-- ==== Sys2Proof/Word.lean ====
section
/-! DEFINITION. The word types of the machine (R5, R21, R23, R24): bytes, 16-bit words, register numbers. -/

namespace Sys2Proof

/-- An 8-bit value: a memory cell, a general register, a timer (R20). Always unsigned (R6). -/
abbrev Byte := BitVec 8

/-- A 16-bit value: `I`, `pc`, a stack entry, an instruction word (R20, R70). Always unsigned (R6). -/
abbrev Word := BitVec 16

/-- The number of a general register, V0 to VF (R21). -/
abbrev Reg := Fin 16

/-- The number of a key, 0x0 to 0xF (R30). -/
abbrev Key := Fin 16

/-- VF, the register that six instructions also use as their flag output (R22). -/
abbrev vf : Reg := 15

end Sys2Proof
end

■ **Work instruction**: Write out exactly, please, the lines beginning at the start of the material and ending with the line that holds "abbrev Key := Fin 16", both included.

■ **Exercise result**:
-- ==== Sys2Proof/Word.lean ====
section
/-! DEFINITION. The word types of the machine (R5, R21, R23, R24): bytes, 16-bit words, register numbers. -/

namespace Sys2Proof

/-- An 8-bit value: a memory cell, a general register, a timer (R20). Always unsigned (R6). -/
abbrev Byte := BitVec 8

/-- A 16-bit value: `I`, `pc`, a stack entry, an instruction word (R20, R70). Always unsigned (R6). -/
abbrev Word := BitVec 16

/-- The number of a general register, V0 to VF (R21). -/
abbrev Reg := Fin 16

/-- The number of a key, 0x0 to 0xF (R30). -/
abbrev Key := Fin 16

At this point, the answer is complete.